Adelaide law student who killed his mother wants to be free to pursue the bright future she wanted for him.

An Adelaide law student who killed his demanding mother has asked a judge to set him free so he can fulfil the high expectations and dreams she held for him.

“It may seem somewhat trite, but in effect Mrs Emma Mae Tian has actually died to get the future that she wants for her son,” Michael Hegarty – the lawyer acting for her 22-year-old son, Wei Li – told the Supreme Court today, the ABC reports.

“The death of Emma Mae Tian becomes somewhat senseless, and her efforts pointless, if Mr Li is punished continually and prevented from doing the very things that she wanted him to do that led to her death.”

A jury this week found Li – who admitted to killing his 41-year-old mother at the family home in 2011, but said he was not guilty of murder because he was acting in self-defence – guilty of the lesser charge of manslaughter.

During the pre-sentence hearing, Mr Hegarty argued his client should receive a suspended sentence, so he could be released from jail and pursue the bright future his mother had desperately wanted for him.

“The role that his mother played in her death is a significant feature… this is one of those cases where a suspended sentence could be considered,” he said, News Limited reports.

“He’s had to come to terms with the one person who has supported him in his life, who gave him the future he wants, the future he is striving for, being dead,” he told the court.

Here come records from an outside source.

/-- The codes of the phase (R40), the verdict (R45) and the fault cause (R49) as the host reads them (R51). -/
def Obligations.HostReadsTheNumberedCodes : Prop :=
  ∀ s : State,
    (s.observe.ePhase = 0 ↔ s.enc.phase = .idle) ∧ (s.observe.ePhase = 1 ↔ s.enc.phase = .run) ∧
    (s.observe.ePhase = 2 ↔ s.enc.phase = .done) ∧ s.observe.ePhase ≠ 3 ∧
    (s.observe.dPhase = 0 ↔ s.dec.phase = .idle) ∧ (s.observe.dPhase = 1 ↔ s.dec.phase = .run) ∧
    (s.observe.dPhase = 2 ↔ s.dec.phase = .done) ∧ s.observe.dPhase ≠ 3 ∧
    (s.observe.dStatus = 0 ↔ s.dec.status = .none) ∧ (s.observe.dStatus = 1 ↔ s.dec.status = .ok) ∧
    (s.observe.dStatus = 2 ↔ s.dec.status = .invChar) ∧ (s.observe.dStatus = 3 ↔ s.dec.status = .invLen) ∧
    (s.observe.dStatus = 4 ↔ s.dec.status = .invPfx) ∧
    (s.observe.eFcause = 0 ↔ s.enc.fcause = .none) ∧ (s.observe.eFcause = 1 ↔ s.enc.fcause = .seq) ∧
    (s.observe.eFcause = 2 ↔ s.enc.fcause = .ovf) ∧
    (s.observe.dFcause = 0 ↔ s.dec.fcause = .none) ∧ (s.observe.dFcause = 1 ↔ s.dec.fcause = .seq) ∧
    (s.observe.dFcause = 2 ↔ s.dec.fcause = .ovf)

/-! ## The step -/

/-- A step takes the host's next act: nothing issued, nothing changes (R241); a command word runs the command it decodes to
in the state without that act (R72, R95). The port is the model's own field (log entry 2). -/
def Obligations.StepTakesTheHostsNextAct : Prop :=
  ∀ s : State,
    (s.port = [] → step s = .next s) ∧
    (∀ (w : CmdWord) (rest : List HostAct) (i : Instr), s.port = .word w :: rest → decode w = .instr i →
      step s = exec i { s with port := rest })

/-- The word that the table's row gives, issued next, is the command the next step runs (log entries 2 and 12). -/
def Obligations.IssuedTableWordRunsNext : Prop :=
  ∀ (s : State) (nbits w : Nat) (i : Instr), decodeTableWord nbits w = some i →
    step (s.withFetchWord nbits w) = exec i s

/-- R95: the step is total on every word and makes the six tests in this order. -/
def Obligations.StepMakesTheTestsInOrder : Prop :=
  ∀ (s : State) (w : CmdWord) (rest : List HostAct), s.Inv → s.port = .word w :: rest →
    (s.illcmd = true → step s = .next { s with port := rest }) ∧
    (s.illcmd = false → (∃ r, decode w = .reserved r) → step s = .next { s with illcmd := true, port := rest }) ∧
    (∀ i : Instr, s.illcmd = false → decode w = .instr i →
      (i.unit = if w.getLsbD 10 then .dec else .enc) ∧
      (unitFault i.unit s = true → step s = .next { s with port := rest }) ∧
      (unitFault i.unit s = false → isStart i = false → unitPhase i.unit s ≠ .run →
        step s = .next (raiseUnitFault i.unit .seq { s with port := rest })) ∧
      (unitFault i.unit s = false → unitPhase i.unit s = .run → pushIsFull i s →
        step s = .next (raiseUnitFault i.unit .ovf { s with port := rest })) ∧
      (unitFault i.unit s = false → (isStart i = true ∨ unitPhase i.unit s = .run) → ¬pushIsFull i s →
        ∃ t, step s = .next t ∧ ExecutedBy i { s with port := rest } t))

/-- R72: words issued together run one after the other, each seeing every effect of the one before, and leave the port at
the acts that follow them. -/
def Obligations.IssuedWordsRunInOrder : Prop :=
  ∀ (is : List Instr) (s t : State) (rest : List HostAct), execAll is s = .next t →
    Host.Core.run Sys2Proof.core is.length { s with port := (is.map fun i => HostAct.word (encode i)) ++ rest } =
      .next { t with port := rest }

/-! ## Reset and the invariant -/

/-- The "after reset" column of table T1 (10_state.md R55; 70_reset_and_hazards.md R240, R241), from every state and at the
start; both windows are empty. The limits and the acts to come are no state of the block (log entries 1 and 2). -/
def Obligations.ResetGivesTableT1 : Prop :=
  ∀ (s : State) (rest : List HostAct), s.port = .reset :: rest →
    ∃ t, step s = .next t ∧ t.illcmd = false ∧
      t.enc.phase = .idle ∧ t.enc.acc = 0 ∧ t.enc.bits = 0 ∧ t.enc.icnt = 0 ∧ t.enc.olen = 0 ∧
      t.enc.fault = false ∧ t.enc.fcause = .none ∧
      t.dec.phase = .idle ∧ t.dec.acc = 0 ∧ t.dec.bits = 0 ∧ t.dec.cnt = 0 ∧ t.dec.widx = 0 ∧
      t.dec.badchar = false ∧ t.dec.pfxok = false ∧ t.dec.errchar = 0x00#8 ∧ t.dec.status = .none ∧ t.dec.olen = 0 ∧
      t.dec.fault = false ∧ t.dec.fcause = .none ∧
      (∀ sel k, readPort sel k t = none) ∧
      t.limits = s.limits ∧ t.port = rest ∧ t = { State.resetWith s.limits with port := rest }

/-- The invariant of command boundaries holds after reset, whatever the limits (R21 to R29, R55). -/
def Obligations.ResetStateMeetsTheInvariant : Prop :=
  (∀ lim : Limits, (State.resetWith lim).Inv) ∧ State.reset.Inv

/-- Every step keeps the invariant of command boundaries: live bits, counts and buffers agree, the buffers stay in canonical
form and inside their capacity, the verdict follows from the flags, a cause stands exactly while its fault does
(R21 to R24, R28, R29, R36 to R38, R45, R46, R49, R70, R126 (i), R132, R162 (i)). -/
def Obligations.EveryStepKeepsTheInvariant : Prop :=
  ∀ s t : State, s.Inv → step s = .next t → t.Inv

/-- From a command boundary no step stops: every word, known or reserved, gives a next state (R95 "total", R253 "Every
command ends"). -/
def Obligations.NoStepStops : Prop :=
  ∀ s : State, s.Inv → ∃ t, step s = .next t

/-- R70, which the spec derives: no command writes past a buffer's end; the write indices stay inside the capacities. -/
def Obligations.NoCommandWritesPastABuffersEnd : Prop :=
  ∀ (s : State) (i : Instr), s.Inv → ∃ t, exec i s = .next t ∧
    t.enc.olen ≤ (8 * t.enc.icnt + 4) / 5 ∧ t.dec.widx ≤ 5 * t.dec.cnt / 8 ∧
    (∀ n, s.limits.maxBy = some n → (8 * t.enc.icnt + 4) / 5 ≤ (8 * n + 4) / 5 ∧
      ∀ cell ∈ t.enc.eout, cell.1 < (8 * n + 4) / 5) ∧
    (∀ n, s.limits.maxCh = some n → 5 * t.dec.cnt / 8 ≤ 5 * n / 8 ∧ ∀ cell ∈ t.dec.dout, cell.1 < 5 * n / 8)

/-! ## The encoder's commands -/

/-- R121, the whole rule of `ENC.START`: its word, its effect in every phase with the window emptied and nothing else
changed, and that a frozen unit or block ignores it. -/
def Obligations.EncStartOpensACall : Prop :=
  encode .encStart = 0x100#12 ∧
  (∀ w : CmdWord, w.extractLsb' 8 4 = 1#4 → w.extractLsb' 0 8 ≠ 0x00#8 → ∃ r, decode w = .reserved r) ∧
  ∀ s : State,
    (s.illcmd = false → s.enc.fault = false →
      exec .encStart s =
        .next { s with enc := { s.enc with acc := 0, bits := 0, icnt := 0, olen := 0, phase := .run } } ∧
      ∀ k, readPort .eout k { s with enc := { s.enc with acc := 0, bits := 0, icnt := 0, olen := 0, phase := .run } } =
        none) ∧
    (s.illcmd = true ∨ s.enc.fault = true → exec .encStart s = .next s)

/-- R122, the whole rule of `ENC.PUSH b`. With `n = E.BITS + 8` live bits after the shift-in and `v` their value, the command
writes one symbol when `n < 10` and two otherwise, each the top five of the bits still live, and keeps the rest; no other
element and no other register changes. Outside RUN it raises SEQ, at the limit OVF, and takes nothing in. -/
def Obligations.EncPushTakesAByteIn : Prop :=
  ∀ (s : State) (b : Byte),
    encode (.encPush b) = 0x200#12 ||| b.setWidth 12 ∧
    (s.Inv → s.illcmd = false → s.enc.fault = false → s.enc.phase = .run → s.limits.maxBy ≠ some s.enc.icnt →
      let n := s.enc.bits.toNat + 8
      let v := s.enc.acc.toNat * 256 + b.toNat
      let m := if n < 10 then 1 else 2
      ∃ mem : Memory,
        exec (.encPush b) s = .next { s with enc := { s.enc with
          acc := BitVec.ofNat 12 (v % 2 ^ (n - 5 * m)), bits := BitVec.ofNat 4 (n - 5 * m)
          icnt := s.enc.icnt + 1, olen := s.enc.olen + m, eout := mem } } ∧
        (∀ j, j < m → Memory.read mem (s.enc.olen + j) =
          some (alpha (BitVec.ofNat 5 (v / 2 ^ (n - 5 * (j + 1)) % 32)))) ∧
        (∀ a, a < s.enc.olen ∨ s.enc.olen + m ≤ a → Memory.read mem a = Memory.read s.enc.eout a)) ∧
    (s.illcmd = false → s.enc.fault = false → s.enc.phase ≠ .run →
      exec (.encPush b) s = .next { s with enc := { s.enc with fault := true, fcause := .seq } }) ∧
    (s.illcmd = false → s.enc.fault = false → s.enc.phase = .run → s.limits.maxBy = some s.enc.icnt →
      exec (.encPush b) s = .next { s with enc := { s.enc with fault := true, fcause := .ovf } }) ∧
    (s.illcmd = true ∨ s.enc.fault = true → exec (.encPush b) s = .next s)

/-- R123, which the spec derives: the table of symbols written and bits left by `E.BITS`; five bytes from 0 bits give eight
symbols and 0 bits again. -/
def Obligations.EncPushSymbolCounts : Prop :=
  (∀ (s : State) (b : Byte), s.Inv → s.illcmd = false → s.enc.fault = false → s.enc.phase = .run →
    s.limits.maxBy ≠ some s.enc.icnt →
    ∃ t, exec (.encPush b) s = .next t ∧
      (s.enc.bits = 0 → t.enc.olen = s.enc.olen + 1 ∧ t.enc.bits = 3) ∧
      (s.enc.bits = 1 → t.enc.olen = s.enc.olen + 1 ∧ t.enc.bits = 4) ∧
      (s.enc.bits = 2 → t.enc.olen = s.enc.olen + 2 ∧ t.enc.bits = 0) ∧
      (s.enc.bits = 3 → t.enc.olen = s.enc.olen + 2 ∧ t.enc.bits = 1) ∧
      (s.enc.bits = 4 → t.enc.olen = s.enc.olen + 2 ∧ t.enc.bits = 2)) ∧
  (∀ (s : State) (b0 b1 b2 b3 b4 : Byte), s.Inv → s.illcmd = false → s.enc.fault = false → s.enc.phase = .run →
    withinLimit s.limits.maxBy (s.enc.icnt + 5) = true → s.enc.bits = 0 →
    ∃ t, execAll [.encPush b0, .encPush b1, .encPush b2, .encPush b3, .encPush b4] s = .next t ∧
      t.enc.olen = s.enc.olen + 8 ∧ t.enc.bits = 0)

/-- R128, the whole rule of `ENC.FLUSH`: with live bits it writes one symbol, those bits and then zeros; without it writes
nothing; the call is closed. Outside RUN (so also a second time) it raises SEQ. -/
def Obligations.EncFlushClosesTheCall : Prop :=
  encode .encFlush = 0x300#12 ∧
  (∀ w : CmdWord, w.extractLsb' 8 4 = 3#4 → w.extractLsb' 0 8 ≠ 0x00#8 → ∃ r, decode w = .reserved r) ∧
  ∀ s : State,
    (s.illcmd = false → s.enc.fault = false → s.enc.phase = .run → s.enc.bits = 0 →
      exec .encFlush s = .next { s with enc := { s.enc with acc := 0, bits := 0, phase := .done } }) ∧
    (s.Inv → s.illcmd = false → s.enc.fault = false → s.enc.phase = .run → s.enc.bits ≠ 0 →
      ∃ mem : Memory,
        exec .encFlush s = .next { s with enc := { s.enc with
          acc := 0, bits := 0, phase := .done, olen := s.enc.olen + 1, eout := mem } } ∧
        Memory.read mem s.enc.olen =
          some (alpha (BitVec.ofNat 5 (s.enc.acc.toNat * 2 ^ (5 - s.enc.bits.toNat)))) ∧
        (∀ a, a ≠ s.enc.olen → Memory.read mem a = Memory.read s.enc.eout a)) ∧
    (s.illcmd = false → s.enc.fault = false → s.enc.phase ≠ .run →
      exec .encFlush s = .next { s with enc := { s.enc with fault := true, fcause := .seq } }) ∧
    (s.illcmd = true ∨ s.enc.fault = true → exec .encFlush s = .next s)

/-- R131 and R208: whether and how `ENC.PUSH` faults, and how many symbols and bits it leaves, depends on no byte's value. -/
def Obligations.EncoderFaultsDependOnNoByte : Prop :=
  ∀ (s t : State) (b b' : Byte), exec (.encPush b) s = .next t →
    ∃ t', exec (.encPush b') s = .next t' ∧
      t'.enc.fault = t.enc.fault ∧ t'.enc.fcause = t.enc.fcause ∧ t'.enc.phase = t.enc.phase ∧
      t'.enc.bits = t.enc.bits ∧ t'.enc.icnt = t.enc.icnt ∧ t'.enc.olen = t.enc.olen

/-! ## The decoder's commands -/

/-- R155, the whole rule of `DEC.START`: its word, the ten registers it writes in every phase, the window closed, nothing else
changed, and that a frozen unit or block ignores it. -/
def Obligations.DecStartOpensACall : Prop :=
  encode .decStart = 0x500#12 ∧
  (∀ w : CmdWord, w.extractLsb' 8 4 = 5#4 → w.extractLsb' 0 8 ≠ 0x00#8 → ∃ r, decode w = .reserved r) ∧
  ∀ s : State,
    (s.illcmd = false → s.dec.fault = false →
      ∃ t, exec .decStart s = .next t ∧
        t = { s with dec := { s.dec with
          acc := 0, bits := 0, cnt := 0, widx := 0, badchar := false, pfxok := false, errchar := 0x00#8
          status := .none, olen := 0, phase := .run } } ∧
        ∀ k, readPort .dout k t = none) ∧
    (s.illcmd = true ∨ s.dec.fault = true → exec .decStart s = .next s)

/-- R158, the whole rule of `DEC.PUSH c`. `n` is the normalised code. An invalid code sets `D.BADCHAR`, records itself if it is
the first, and runs no datapath; a valid code after a bad one only counts; a valid code while all were valid shifts its index
in below the live bits (value `v`, count `k`) and, when `k >= 8`, writes the top eight as a byte. `D.PFXOK` is written by the
first character only. Outside RUN the command raises SEQ, at the limit OVF, and takes nothing in. -/
def Obligations.DecPushTakesACharacterIn : Prop :=
  ∀ (s : State) (c : Byte),
    encode (.decPush c) = 0x600#12 ||| c.setWidth 12 ∧
    (s.illcmd = false → s.dec.fault = false → s.dec.phase = .run → s.limits.maxCh ≠ some s.dec.cnt →
      let n := normalise c
      let pfx := if s.dec.cnt = 0 then decide (n = 0x53#8) else s.dec.pfxok
      ((rev n).valid = false →
        exec (.decPush c) s = .next { s with dec := { s.dec with
          pfxok := pfx, badchar := true, errchar := if s.dec.badchar then s.dec.errchar else n
          cnt := s.dec.cnt + 1 } }) ∧
      ((rev n).valid = true → s.dec.badchar = true →
        exec (.decPush c) s = .next { s with dec := { s.dec with pfxok := pfx, cnt := s.dec.cnt + 1 } }) ∧
      (s.Inv → (rev n).valid = true → s.dec.badchar = false →
        let k := s.dec.bits.toNat + 5
        let v := s.dec.acc.toNat * 32 + (rev n).idx.toNat
        let m := if k < 8 then 0 else 1
        ∃ mem : Memory,
          exec (.decPush c) s = .next { s with dec := { s.dec with
            acc := BitVec.ofNat 12 (v % 2 ^ (k - 8 * m)), bits := BitVec.ofNat 4 (k - 8 * m)
            pfxok := pfx, cnt := s.dec.cnt + 1, widx := s.dec.widx + m, dout := mem } } ∧
          (m = 1 → Memory.read mem s.dec.widx = some (BitVec.ofNat 8 (v / 2 ^ (k - 8) % 256))) ∧
          (∀ a, a < s.dec.widx ∨ s.dec.widx + m ≤ a → Memory.read mem a = Memory.read s.dec.dout a))) ∧
    (s.illcmd = false → s.dec.fault = false → s.dec.phase ≠ .run →
      exec (.decPush c) s = .next { s with dec := { s.dec with fault := true, fcause := .seq } }) ∧
    (s.illcmd = false → s.dec.fault = false → s.dec.phase = .run → s.limits.maxCh = some s.dec.cnt →
      exec (.decPush c) s = .next { s with dec := { s.dec with fault := true, fcause := .ovf } }) ∧
    (s.illcmd = true ∨ s.dec.fault = true → exec (.decPush c) s = .next s)

/-- R159, which the spec derives: the table of bytes written and bits left by `D.BITS`; eight valid characters from 0 bits give
five bytes and 0 bits again. -/
def Obligations.DecPushByteCounts : Prop :=
  (∀ (s : State) (c : Byte), s.Inv → s.illcmd = false → s.dec.fault = false → s.dec.phase = .run →
    s.limits.maxCh ≠ some s.dec.cnt → s.dec.badchar = false → (lookup (normalise c)).valid = true →
    ∃ t, exec (.decPush c) s = .next t ∧
      (s.dec.bits = 0 → t.dec.widx = s.dec.widx ∧ t.dec.bits = 5) ∧
      (s.dec.bits = 1 → t.dec.widx = s.dec.widx ∧ t.dec.bits = 6) ∧
      (s.dec.bits = 2 → t.dec.widx = s.dec.widx ∧ t.dec.bits = 7) ∧
      (s.dec.bits = 3 → t.dec.widx = s.dec.widx + 1 ∧ t.dec.bits = 0) ∧
      (s.dec.bits = 4 → t.dec.widx = s.dec.widx + 1 ∧ t.dec.bits = 1) ∧
      (s.dec.bits = 5 → t.dec.widx = s.dec.widx + 1 ∧ t.dec.bits = 2) ∧
      (s.dec.bits = 6 → t.dec.widx = s.dec.widx + 1 ∧ t.dec.bits = 3) ∧
      (s.dec.bits = 7 → t.dec.widx = s.dec.widx + 1 ∧ t.dec.bits = 4)) ∧
  (∀ (s : State) (text : List Byte), s.Inv → s.illcmd = false → s.dec.fault = false → s.dec.phase = .run →
    withinLimit s.limits.maxCh (s.dec.cnt + 8) = true → s.dec.badchar = false → s.dec.bits = 0 →
    text.length = 8 → (∀ c ∈ text, (lookup (normalise c)).valid = true) →
    ∃ t, execAll (text.map Instr.decPush) s = .next t ∧ t.dec.widx = s.dec.widx + 5 ∧ t.dec.bits = 0)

The lawyer said Li suffered years of domestic violence at the hands of his mother, who demanded he get the highest academic marks, speak multiple languages, play three instruments and work in the family’s furniture shop.

She had wanted him to study to become a lawyer or diplomat at the Australian National University and was disappointed when he was accepted into law at the University of Adelaide.

Li told the court on the fateful morning he killed his mother, he was practising martial arts instead of piano as his mother had wanted.

He said Ms Tian came at him and he feared for his life, so he fought back.

“A culmination of years of living in a dysfunctional family, he finally explodes and then a short, short mistake, and she dies,” Mr Hegarty said.

The court heard she had more than 50 injuries to her body and was strangled by either her son’s hands or a cord.

Li told the jury he never wanted to hurt his mother, whom he loved, and had limited memories from around the time of the incident.

But police discovered he had searched on his computer methods for killing someone and the terms ‘avoid police’ and ‘track mobile’.

After killing his mother, Li fled to China and lived with his father – who supported him in court – until he was deported three years later.

Supreme Court Justice Trish Kelly said the jury’s verdict indicated they thought the issue of provocation was relevant to the case, despite the fact it was not relied upon in Li’s defence.

She said his sentence would likely be at the upper end of the scale for manslaughter, which carries a range of sentences – from suspended fail terms to life imprisonment – unlike murder, which carries a minimum term of 20 years’ jail.

Li will be sentenced at a later date.